The sun is so potent here we decided to rent an umbrella, 750 Jamaican dollars or $6 US. A deal. A young worker carried out a large blue striped umbrella over to a far spot that we had chosen on the beach and he went about setting it up for us. We laid out our towels and sat down, but I couldn't sit for very long; the gorgeous turquoise waters were calling me to come in. So I went. I swam as far out as the buoys allowed, but they were very far out so I didn't feel at all restrained or enclosed. No one else was swimming that far out; I had that part of the Caribbean Sea just to myself. Heaven! I love to swim in the ocean; it is one of the ultimate pleasures in life. Finally I made myself swim back to shore; it was Laila's turn to enjoy the water while I watched our belongings. Such a delightful morning!
But for many of those hours we had been watching heavy dark clouds build up and move over the relatively distant mountains, and when we saw lightning and heard thunder we decided to move to the covered terrace, a bit of a walk away since we were at the very far end of the beach. Some people stayed in the water, but when I was a lifeguard many summers ago I had learned that when you hear thunder, get everyone out of the water. Apparently Jamaicans do not follow this rule, but I still think it's a good one.
The torrential downpours lasted a few hours. We used this time to eat lunch at a little Jewish restaurant that was very vegan-friendly, and that served Jerk Falafel. Both of us had really wondered what Jamaican Jerk Chicken tasted like, so this was our opportunity to try vegan Jerk something; why not falafel? It was beyond delicious! Jerk Falafel is so wonderful we might go back to this same restaurant tomorrow. Wow is the only word that comes to mind in describing this taste.

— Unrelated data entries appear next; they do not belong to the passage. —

-- ==== Sys2Proof/Machine/Egress.lean ====
section
/-! DEFINITION. Egress: notification records, MSI-X messages, their queue and the port (09 R222 to R225, 16 R344 to R347). -/
namespace Sys2Proof.Machine

/-- Writes the egress queue holds (16 R347). -/
def egressRoom : Nat := 256

/-- Add a write: to the queue where it has room and nothing waits before it, else behind the writes that wait. -/
def State.enqueue (s : State) (w : EgWrite) : State :=
  if s.ep.spill = [] && s.ep.queue.length < egressRoom then { s with ep.queue := s.ep.queue ++ [w] }
  else { s with ep.spill := s.ep.spill ++ [w] }

/-- Where run context r still has writes that found no room. -/
def State.spilled (s : State) (r : RunRef) : Bool := s.ep.spill.any fun w => w.run = some r

/-- The notification record of slot x.prod (09 Table 09-7). -/
def record (x : NQueue) (body : BitVec 48) (ev q : Nat) : BitVec 128 :=
  BitVec.ofNat 128 (pack [(48, body.toNat), (16, x.prod.toNat), (17, ev), (3, 0), (12, q), (31, 0), (1, b2n x.phase)])

/-- Queue x after a record: PROD advances, PHASE inverts at each wrap, the reserved slot is used. -/
def NQueue.produced (x : NQueue) : NQueue :=
  let p := x.prod + 1
  { x with
    prod := p, phase := if p.toNat % 2 ^ x.logsize.toNat = 0 then !x.phase else x.phase, reserved := x.reserved - 1 }

/-- A committed NQW of function f's entry e on queue q (09 R222). -/
def State.notify (s : State) (f e q : Nat) (body : BitVec 48) (r : RunRef) : State :=
  let fn := s.fn f
  let x := fn.nq q
  let ev := if f = 0 then e else e - fn.evBase
  let a := x.base + BitVec.ofNat 64 (16 * (x.prod.toNat % 2 ^ x.logsize.toNat))
  (s.modFn f fun y => y.modNq q NQueue.produced).enqueue
    ⟨false, BitVec.ofNat 10 f, a, record x body ev q, BitVec.ofNat 11 q, none, some r⟩

/-- Vector v of function f is masked. -/
def Fn.vecMasked (x : Fn) (v : Nat) : Bool := x.fmask || bit (x.vec v).ctl 0

/-- Send the message of vector v. -/
def State.msixSend (s : State) (f v : Nat) (r : Option RunRef) : State :=
  (s.modFn f fun y => y.modVec v fun x => { x with pending := false }).enqueue
    ⟨true, BitVec.ofNat 10 f, 0, 0, BitVec.ofNat 11 v, none, r⟩

/-- A committed MSIX of function f (09 R225). -/
def State.message (s : State) (f v : Nat) (r : RunRef) : State :=
  let x := s.fn f
  if !x.enable then { s with fm.drops := satInc s.fm.drops }
  else if x.vecMasked v then s.modFn f fun y => y.modVec v fun u => { u with pending := true }
  else s.msixSend f v (some r)

/-- Send every pending message of function f that nothing masks any more. -/
def State.sendPending (s : State) (f : Nat) : State :=
  let x := s.fn f
  if !x.enable then s
  else (x.vectors.filter fun p => p.2.pending && !x.vecMasked p.1).foldl (fun s p => s.msixSend f p.1 none) s

/-- A write as it leaves: a message reads its vector now (09 R225, 16 Table 16-4). -/
def State.issued (s : State) (w : EgWrite) : EgWrite :=
  if w.msix then
    let v := (s.fn w.fn.toNat).vec w.index.toNat
    let a := v.addr &&& ~~~(3 : Word)
    { w with addr := a, data := if bit a 2 then v.data.setWidth 128 <<< 32 else v.data.setWidth 128 }
  else w

/-- The head of the egress queue, where the partner has acknowledged its group (12 R289). -/
def State.egressHead (s : State) : Option EgWrite :=
  match s.ep.queue with
  | w :: _ => match w.group with
    | some g => if s.mirrorOn && s.groupWaits g then none else some w
    | none => some w
  | [] => none

/-- The head write is taken by the SoC under identifier id; a waiting write moves up. -/
def State.egressTake (s : State) (id : BitVec 5) : State :=
  match s.egressHead with
  | none => s
  | some w =>
    if 32 ≤ s.ep.outstanding.length || s.ep.outstanding.any (fun o => o.1 = id) then s
    else
      { s with
        ep.queue := s.ep.queue.drop 1 ++ s.ep.spill.take 1, ep.spill := s.ep.spill.drop 1,
        ep.outstanding := s.ep.outstanding ++ [(id, s.issued w)] }

/-- The SoC answers write id; DENY and the reserved codes count as DENY (16 R346). -/
def State.egressAnswer (s : State) (id : BitVec 5) (code : BitVec 2) : State :=
  match s.ep.outstanding.find? fun o => o.1 = id with
  | none => s
  | some (_, w) =>
    let s := { s with ep.outstanding := s.ep.outstanding.filter fun o => o.1 ≠ id }
    if code = 0 then s
    else
      let s := { s with ep.denied := satInc s.ep.denied }
      if s.ep.logValid then { s with ep.logOvf := true }
      else { s with ep.logFn := w.fn, ep.logKind := w.msix, ep.logIndex := w.index, ep.logValid := true }

end Sys2Proof.Machine
end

While we were enjoying our spicy lunch the skies were clearing and the rain had almost stopped. We walked back up the "hip strip" to Doctor's Cave Beach and found that our umbrella had been taken away as we had not left our towels there to get soaked in the rain. No worries: another beach employee brought us a different one, a red umbrella this time, plus he also dragged over two beach lounge chairs. So we sat like royalty while digesting our lunch, and then I couldn't wait any longer and went back in the water. I swam all the way out to the buoys again, but this time the current was running in the opposite direction. In Thailand I always used to play in the ocean, kicking up over high waves, trying to keep sight of where I had entered the water as currents pulled me one way or another, sometimes very far down the beach. These Caribbean currents and waves were much more docile so it was an easy, pleasant swim back to land. Laila had her turn and then we just sat and watched all the families who had come out after the rain, to enjoy a Sunday afternoon at the beach. Children were everywhere, mostly dark skinned, but a few white or blended, all playing together. Many families here seem to be mixed, so the children are all shades of brown, from the very fair and pale to the darkest almost black. It is a beautiful sight.